Items listed in a dataset
/-- CAPTURED. -/
def execCaptured (slot : BitVec 3) (child : BitVec 4) (s : State) : Host.Outcome State Fault Refusal := done (s.takeUp slot.toNat child.toNat mCaptured)

/-- RESUME. -/
def execResume (slot : BitVec 3) (s : State) : Host.Outcome State Fault Refusal :=
  let j := slot.toNat
  done (s.withDown j mResume (fun x => x.stage = spCapturing && x.upAt.isSome) (fun _ s =>
    let s1 := (s.setF F.SPO_RESUME_TICK_TICK s.cad 0 j).setSp j { s.sp j with stage := spCopying, stepRec := none, recorded := false }
    ({ s1 with quiesced := s1.quiesced.filter (fun i => i ≠ j) } : State).settleAll))

/-! ### Copy-on-write (R385 to R387) -/

/-- A held access proceeds. -/
def State.letGo (s : State) (h : Nat × Nat × HeldAccess) : State := s.hbmWrite h.2.2.addr.toNat h.2.2.bytes

/-- Lets go of the holds that satisfy a test; when none is left, the time of holding is counted. -/
def State.releaseHolds (s : State) (j : Nat) (test : Nat → Bool) : State :=
  let x := s.sp j
  let go := x.holds.filter (fun h => test h.1)
  let keep := x.holds.filter (fun h => !test h.1)
  let s1 := (go.reverse.foldl State.letGo s).setSp j { x with holds := keep }
  if !go.isEmpty && keep.isEmpty then s1.addF F.SPO_HOLD_TICKS_COUNT (s1.cad - x.holdStart) 0 j else s1

/-- COW_HOLD. -/
def execCowHold (slot : BitVec 3) (w : HeldAccess) (s : State) : Host.Outcome State Fault Refusal :=
  let j := slot.toNat
  let x := s.sp j
  let g := w.addr.toNat / granBytes
  done (if x.uncopied g && !w.bytes.isEmpty && (w.addr.toNat + w.bytes.length - 1) / granBytes = g then
    (s.setSp j { x with holds := (g, s.now, w) :: x.holds, holdStart := if x.holds.isEmpty then s.cad else x.holdStart }).addF F.SPO_COW_HOLD_CNT_COUNT 1 0 j
  else s)

/-- Bytes of a granule as captured, and of its checksum slots. -/
def SporeSlot.granData (x : SporeSlot) (g : Nat) : List Byte := readBytes x.data (granBytes * g) granBytes
def SporeSlot.granSums (x : SporeSlot) (g : Nat) : List Byte := (List.range 512).flatMap (fun i => natLe 8 (spGet (0 : Word) x.sums (g * 512 + i)).toNat)

/-- Writes a granule at its place in the host slot (Table 15-4). -/
def State.hostGranule (s : State) (j g : Nat) : State :=
  let x := s.sp j
  let i := (x.granules.findIdx? (fun k => k = g)).getD 0
  let a := 8192 + s.hostSlot j x.part + s.imageBytes j
  (s.hostPut j (a + granBytes * i) (x.granData g)).hostPut j (a + granBytes * x.granules.length + 4096 * i) (x.granSums g)

/-- Domain of a granule. -/
def granDomain (g : Nat) : Nat := granBytes * g / domainSize

/-- PRIORITY_COPY_DONE: to the pool while it has an entry free, else to the host slot. -/
def execPriorityCopyDone (slot : BitVec 3) (g : BitVec 18) (s : State) : Host.Outcome State Fault Refusal :=
  let j := slot.toNat
  let x := s.sp j
  let k := g.toNat
  done (if !x.uncopied k || !x.holds.any (fun h => h.1 = k) then s
    else
      let pooled := decide ((slotNums.foldl (fun n i => n + ((s.sp i).pool.filter (fun e => granDomain e = granDomain k)).length) 0) < 32)
      let s0 := s.setSp j { x with copied := k :: x.copied, pool := if pooled then k :: x.pool else x.pool }
      let s1 := if pooled then s0 else s0.hostGranule j k
      ((s1.setF F.SPO_POOL_OCC_ENTRIES (s1.sp j).pool.length 0 j).setF F.SPO_COPY_POS_DONE (x.copied.length + 1) 0 j).releaseHolds j (fun h => h = k))

/-! ### Parts and commit (R388 to R391) -/

/-- Bytes of a cluster image whose layout Table 15-1 gives: scratchpad, checksum array, instruction store. -/
def CluImage.known (c : CluImage) : List Byte :=
  readBytes c.spad 0 spadSize ++ (List.range 1024).flatMap (fun i => natLe 8 (spGet (0 : Word) c.spadSum i).toNat) ++
  (List.range 32768).flatMap (fun i => natLe 8 (spGet (0 : Word) c.istore i).toNat)

abbrev knownBytes : Nat := 4464640

/-- Bytes of a package image; what Table 15-1 gives no layout for is open (log 43). -/
def imageBytesOf (im : PkgImage) (section_ : Nat) : List Byte :=
  let rest := cluImageBytes - knownBytes
  let n := im.clusters.length
  (List.range n).flatMap (fun i =>
    (match im.clusters[i]? with | some c => c.known | none => []) ++ (List.range rest).map (fun b => Config.imageByte im (rest * i + b))) ++
  (List.range section_).map (fun b => Config.imageByte im (rest * n + b))

/-- The member's contribution to PART_DONE. -/
def State.partDoneMsg (s : State) (j : Nat) (bad : Bool) : SporeMsg :=
  { (s.sporeMsg j mPartDone).withFail bad 0 with
    value := s.hazard j, cost := s.getF F.SPO_RESUME_TICK_TICK 0 j - s.getF F.SPO_QUIESCE_TICK_TICK 0 j + s.getF F.SPO_HOLD_TICKS_COUNT 0 j
    copy := s.cad - s.getF F.SPO_RESUME_TICK_TICK 0 j }

/-- The copy map goes, and with it the image and the pool. -/
def State.copyEnd (s : State) (j : Nat) : State :=
  let s1 := s.releaseHolds j (fun _ => true)
  (s1.setSp j { s1.sp j with copying := false, image := none, granules := [], data := [], sums := [], copied := [], pool := [] }).setF F.SPO_POOL_OCC_ENTRIES 0 0 j

/-- Writes the part: VALID and the replay record of the slot are cleared first, and the manifest comes last. -/
def State.writePart (s : State) (j : Nat) (im : PkgImage) : State :=
  let h := s.newHostSlot j
  let a := s.hostSlot j h
  let s1 := (((s.setSp j { s.sp j with part := h }).hostPut j (4088 + a) (natLe 8 0)).hostPut j (4096 + a) (natLe 64 0)).hostPut j (8192 + a)
    (imageBytesOf im (s.sectionBytes j))
  let s2 := (s.sp j).granules.foldl (fun s g => s.hostGranule j g) s1
  { s2.hostPut j a (s2.manifest j im.step.toNat) with images := im :: s2.images }

/-- PART_COPY_DONE. An uncorrectable word of the image or the pool is the job's fault, and no part is written (R400). -/
def execPartCopyDone (slot : BitVec 3) (p : PartCopy) (s : State) : Host.Outcome State Fault Refusal :=
  let j := slot.toNat
  let x := s.sp j
  done (if !s.sporeLive j || x.stage ≠ spCopying || !x.copying || x.mine.isSome || x.upAt.isSome then s
    else
      match x.image with
      | none => s
      | some im =>
        if p.ecc = .uncorrectable then (s.setErr F.SPO_ERR_ECC_UE 0 (s.slotPart j)).jobFault j .eccUe
        else if !p.ok || decide (s.hostSlotSize j < s.partBytes j) then
          let s1 := if p.ok then s else s.setErr F.SPO_ERR_HOST_ERR 0 (s.slotPart j)
          let s2 := s1.copyEnd j
          s2.contribute j (s2.partDoneMsg j true)
        else
          let s1 := s.writePart j im
          let y := s1.sp j
          let s2 := ((s1.setSp j { y with copied := y.granules, pool := [] }).setF F.SPO_COPY_POS_DONE y.granules.length 0 j).setF F.SPO_POOL_OCC_ENTRIES 0 0 j
          let s3 := s2.releaseHolds j (fun _ => true)
          s3.contribute j (s3.partDoneMsg j false))

/-- PART_DONE. -/
def execPartDone (slot : BitVec 3) (child : BitVec 4) (s : State) : Host.Outcome State Fault Refusal := done (s.takeUp slot.toNat child.toNat mPartDone)

/-- COMMITTED: VALID is written, and the DONE record. -/
def execCommitted (slot : BitVec 3) (s : State) : Host.Outcome State Fault Refusal :=
  let j := slot.toNat
  done (if !s.sporeRecordOk j then s
    else s.withDown j mCommitted (fun x => x.stage = spCopying && x.upAt.isSome) (fun m s =>
      let g := s.curGen j
      let s1 := (s.copyEnd j).hostPut j (4088 + s.hostSlot j (s.sp j).part) (natLe 8 (validOf g))
      let s2 := ((s1.setF F.SPO_COMMIT_TICK_TICK s1.cad 0 j).addF F.SPO_SNAP_CNT_COUNT 1 0 j).setF F.SPO_SUGGEST_INTERVAL_MS m.value 0 j
      let s3 := s2.setSp j { s2.sp j with stage := spRecord, genWait := true, lastResume := s2.getF F.SPO_RESUME_TICK_TICK 0 j }
      (s3.sporeRecord j 0 g).sporeStep j))

/-- ABANDONED. -/
def execAbandoned (slot : BitVec 3) (s : State) : Host.Outcome State Fault Refusal :=
  let j := slot.toNat
  done (if !s.sporeRecordOk j then s
    else s.withDown j mAbandoned (fun x => x.stage = spCopying && x.upAt.isSome) (fun _ s =>
      let s1 := ((s.copyEnd j).setErr F.SPO_ERR_ABANDONED 0 (s.slotPart j)).addF F.SPO_ABANDON_CNT_COUNT 1 0 j
      let s2 := (s1.setSp j { s1.sp j with stage := spIdle }).sporeRecord j 0x01 (s1.curGen j)
      if s2.isRoot j then s2.rootAccept j else s2))

/-- RECORDED. -/
def execRecorded (slot : BitVec 3) (child : BitVec 4) (s : State) : Host.Outcome State Fault Refusal := done (s.takeUp slot.toNat child.toNat mRecorded)

/-- GEN_READY. -/
def execGenReady (slot : BitVec 3) (s : State) : Host.Outcome State Fault Refusal :=
  let j := slot.toNat
  done (s.withDown j mGenReady (fun x => x.stage = spRecord && x.upAt.isSome) (fun m s =>
    let s1 := (s.setF F.SPO_GEN_JOB_GEN m.gen 0 j).setSp j { s.sp j with stage := spIdle, genWait := false }
    if s1.isRoot j then s1.rootAccept j else s1))

/-- WAVE_TIMEOUT: no down message within WAVE.MS of the member's up message, in a pause or before the restore's resume (R392, R397). -/
def execWaveTimeout (slot : BitVec 3) (s : State) : Host.Outcome State Fault Refusal :=
  let j := slot.toNat
  let x := s.sp j
  done (match x.upAt with
    | some t =>
      if !s.sporeLive j || s.isRoot j || decide (s.now < t + msec * s.getF F.SPO_WAVE_MS 0 j) then s
      else if x.stage = spDraining || x.stage = spCapturing then s.snapFault j
      else if x.stage = spFilling then
        (((s.jobClusters j).foldl State.cluStop s).setSp j { x with upAt := none, mine := none, recorded := true }).setErr F.SPO_ERR_RESTORE_ABANDONED 0 (s.slotPart j)
      else s
    | none => s)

Task description - Whenever the string "test" turns up in a line above, copy that line out.

Answer to the exercise -
/-- Lets go of the holds that satisfy a test; when none is left, the time of holding is counted. -/
def State.releaseHolds (s : State) (j : Nat) (test : Nat → Bool) : State :=
  let go := x.holds.filter (fun h => test h.1)
  let keep := x.holds.filter (fun h => !test h.1)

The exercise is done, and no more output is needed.